/-! `State.writeByte` -/

@[simp] theorem State.writeByte_e (a : Nat) (b : Byte) : (s.writeByte a b).e = s.e := rfl
@[simp] theorem State.writeByte_p (a : Nat) (b : Byte) : (s.writeByte a b).p = s.p := rfl
@[simp] theorem State.writeByte_c (a : Nat) (b : Byte) : (s.writeByte a b).c = s.c := rfl
@[simp] theorem State.writeByte_modulus (a : Nat) (b : Byte) : (s.writeByte a b).modulus = s.modulus := rfl
@[simp] theorem State.writeByte_t (a : Nat) (b : Byte) : (s.writeByte a b).t = s.t := rfl
@[simp] theorem State.writeByte_err (a : Nat) (b : Byte) : (s.writeByte a b).err = s.err := rfl
@[simp] theorem State.writeByte_cause (a : Nat) (b : Byte) : (s.writeByte a b).cause = s.cause := rfl
@[simp] theorem State.writeByte_einfo (a : Nat) (b : Byte) : (s.writeByte a b).einfo = s.einfo := rfl
@[simp] theorem State.writeByte_dmem (a : Nat) (b : Byte) : (s.writeByte a b).dmem = s.dmem.insert a b := rfl
@[simp] theorem State.writeByte_cmd (a : Nat) (b : Byte) : (s.writeByte a b).cmd = s.cmd := rfl
@[simp] theorem State.writeByte_rsp (a : Nat) (b : Byte) : (s.writeByte a b).rsp = s.rsp := rfl
@[simp] theorem State.writeByte_events (a : Nat) (b : Byte) : (s.writeByte a b).events = s.events := rfl

/-! `State.respond` -/

@[simp] theorem State.respond_e (v : Word) : (s.respond v).e = s.e := rfl
@[simp] theorem State.respond_p (v : Word) : (s.respond v).p = s.p := rfl
@[simp] theorem State.respond_c (v : Word) : (s.respond v).c = s.c := rfl
@[simp] theorem State.respond_modulus (v : Word) : (s.respond v).modulus = s.modulus := rfl
@[simp] theorem State.respond_t (v : Word) : (s.respond v).t = s.t := rfl
@[simp] theorem State.respond_err (v : Word) : (s.respond v).err = s.err := rfl
@[simp] theorem State.respond_cause (v : Word) : (s.respond v).cause = s.cause := rfl
@[simp] theorem State.respond_einfo (v : Word) : (s.respond v).einfo = s.einfo := rfl
@[simp] theorem State.respond_dmem (v : Word) : (s.respond v).dmem = s.dmem := rfl
@[simp] theorem State.respond_cmd (v : Word) : (s.respond v).cmd = s.cmd := rfl
@[simp] theorem State.respond_rsp (v : Word) : (s.respond v).rsp = some ⟨true, v⟩ := rfl
@[simp] theorem State.respond_events (v : Word) : (s.respond v).events = s.events := rfl

/-! `State.drop` -/

@[simp] theorem State.drop_e : s.drop.e = s.e := rfl
@[simp] theorem State.drop_p : s.drop.p = s.p := rfl
@[simp] theorem State.drop_c : s.drop.c = s.c := rfl
@[simp] theorem State.drop_modulus : s.drop.modulus = s.modulus := rfl
@[simp] theorem State.drop_t : s.drop.t = s.t := rfl
@[simp] theorem State.drop_err : s.drop.err = s.err := rfl
@[simp] theorem State.drop_cause : s.drop.cause = s.cause := rfl
@[simp] theorem State.drop_einfo : s.drop.einfo = s.einfo := rfl
@[simp] theorem State.drop_dmem : s.drop.dmem = s.dmem := rfl
@[simp] theorem State.drop_cmd : s.drop.cmd = s.cmd := rfl
@[simp] theorem State.drop_rsp : s.drop.rsp = some ⟨false, 0⟩ := rfl
@[simp] theorem State.drop_events : s.drop.events = s.events := rfl

/-! `State.takeFault` -/

@[simp] theorem State.takeFault_e (f : FaultCode) : (s.takeFault f).e = s.e := rfl
@[simp] theorem State.takeFault_p (f : FaultCode) : (s.takeFault f).p = s.p := rfl
@[simp] theorem State.takeFault_c (f : FaultCode) : (s.takeFault f).c = s.c := rfl
@[simp] theorem State.takeFault_modulus (f : FaultCode) : (s.takeFault f).modulus = s.modulus := rfl
@[simp] theorem State.takeFault_t (f : FaultCode) : (s.takeFault f).t = s.t := rfl
@[simp] theorem State.takeFault_err (f : FaultCode) : (s.takeFault f).err = true := rfl
@[simp] theorem State.takeFault_cause (f : FaultCode) : (s.takeFault f).cause = f.code := rfl
@[simp] theorem State.takeFault_einfo (f : FaultCode) : (s.takeFault f).einfo = s.cmd := rfl
@[simp] theorem State.takeFault_dmem (f : FaultCode) : (s.takeFault f).dmem = s.dmem := rfl
@[simp] theorem State.takeFault_cmd (f : FaultCode) : (s.takeFault f).cmd = s.cmd := rfl
@[simp] theorem State.takeFault_rsp (f : FaultCode) : (s.takeFault f).rsp = some ⟨false, 0⟩ := rfl
@[simp] theorem State.takeFault_events (f : FaultCode) : (s.takeFault f).events = s.events := rfl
________________________
- **Required work**
Transcribe every line above, character for character.

- **Written answer**
/-! `State.writeByte` -/

@[simp] theorem State.writeByte_e (a : Nat) (b : Byte) : (s.writeByte a b).e = s.e := rfl
@[simp] theorem State.writeByte_p (a : Nat) (b : Byte) : (s.writeByte a b).p = s.p := rfl
@[simp] theorem State.writeByte_c (a : Nat) (b : Byte) : (s.writeByte a b).c = s.c := rfl
@[simp] theorem State.writeByte_modulus (a : Nat) (b : Byte) : (s.writeByte a b).modulus = s.modulus := rfl
@[simp] theorem State.writeByte_t (a : Nat) (b : Byte) : (s.writeByte a b).t = s.t := rfl
@[simp] theorem State.writeByte_err (a : Nat) (b : Byte) : (s.writeByte a b).err = s.err := rfl
@[simp] theorem State.writeByte_cause (a : Nat) (b : Byte) : (s.writeByte a b).cause = s.cause := rfl
@[simp] theorem State.writeByte_einfo (a : Nat) (b : Byte) : (s.writeByte a b).einfo = s.einfo := rfl
@[simp] theorem State.writeByte_dmem (a : Nat) (b : Byte) : (s.writeByte a b).dmem = s.dmem.insert a b := rfl
@[simp] theorem State.writeByte_cmd (a : Nat) (b : Byte) : (s.writeByte a b).cmd = s.cmd := rfl
@[simp] theorem State.writeByte_rsp (a : Nat) (b : Byte) : (s.writeByte a b).rsp = s.rsp := rfl
@[simp] theorem State.writeByte_events (a : Nat) (b : Byte) : (s.writeByte a b).events = s.events := rfl

/-! `State.respond` -/

@[simp] theorem State.respond_e (v : Word) : (s.respond v).e = s.e := rfl
@[simp] theorem State.respond_p (v : Word) : (s.respond v).p = s.p := rfl
@[simp] theorem State.respond_c (v : Word) : (s.respond v).c = s.c := rfl
@[simp] theorem State.respond_modulus (v : Word) : (s.respond v).modulus = s.modulus := rfl
@[simp] theorem State.respond_t (v : Word) : (s.respond v).t = s.t := rfl
@[simp] theorem State.respond_err (v : Word) : (s.respond v).err = s.err := rfl
@[simp] theorem State.respond_cause (v : Word) : (s.respond v).cause = s.cause := rfl
@[simp] theorem State.respond_einfo (v : Word) : (s.respond v).einfo = s.einfo := rfl
@[simp] theorem State.respond_dmem (v : Word) : (s.respond v).dmem = s.dmem := rfl
@[simp] theorem State.respond_cmd (v : Word) : (s.respond v).cmd = s.cmd := rfl
@[simp] theorem State.respond_rsp (v : Word) : (s.respond v).rsp = some ⟨true, v⟩ := rfl
@[simp] theorem State.respond_events (v : Word) : (s.respond v).events = s.events := rfl

/-! `State.drop` -/

@[simp] theorem State.drop_e : s.drop.e = s.e := rfl
@[simp] theorem State.drop_p : s.drop.p = s.p := rfl
@[simp] theorem State.drop_c : s.drop.c = s.c := rfl
@[simp] theorem State.drop_modulus : s.drop.modulus = s.modulus := rfl
@[simp] theorem State.drop_t : s.drop.t = s.t := rfl
@[simp] theorem State.drop_err : s.drop.err = s.err := rfl
@[simp] theorem State.drop_cause : s.drop.cause = s.cause := rfl
@[simp] theorem State.drop_einfo : s.drop.einfo = s.einfo := rfl
@[simp] theorem State.drop_dmem : s.drop.dmem = s.dmem := rfl
@[simp] theorem State.drop_cmd : s.drop.cmd = s.cmd := rfl
@[simp] theorem State.drop_rsp : s.drop.rsp = some ⟨false, 0⟩ := rfl
@[simp] theorem State.drop_events : s.drop.events = s.events := rfl

/-! `State.takeFault` -/

@[simp] theorem State.takeFault_e (f : FaultCode) : (s.takeFault f).e = s.e := rfl
@[simp] theorem State.takeFault_p (f : FaultCode) : (s.takeFault f).p = s.p := rfl
@[simp] theorem State.takeFault_c (f : FaultCode) : (s.takeFault f).c = s.c := rfl
@[simp] theorem State.takeFault_modulus (f : FaultCode) : (s.takeFault f).modulus = s.modulus := rfl
@[simp] theorem State.takeFault_t (f : FaultCode) : (s.takeFault f).t = s.t := rfl
@[simp] theorem State.takeFault_err (f : FaultCode) : (s.takeFault f).err = true := rfl
@[simp] theorem State.takeFault_cause (f : FaultCode) : (s.takeFault f).cause = f.code := rfl
@[simp] theorem State.takeFault_einfo (f : FaultCode) : (s.takeFault f).einfo = s.cmd := rfl
@[simp] theorem State.takeFault_dmem (f : FaultCode) : (s.takeFault f).dmem = s.dmem := rfl
@[simp] theorem State.takeFault_cmd (f : FaultCode) : (s.takeFault f).cmd = s.cmd := rfl
@[simp] theorem State.takeFault_rsp (f : FaultCode) : (s.takeFault f).rsp = some ⟨false, 0⟩ := rfl
@[simp] theorem State.takeFault_events (f : FaultCode) : (s.takeFault f).events = s.events := rfl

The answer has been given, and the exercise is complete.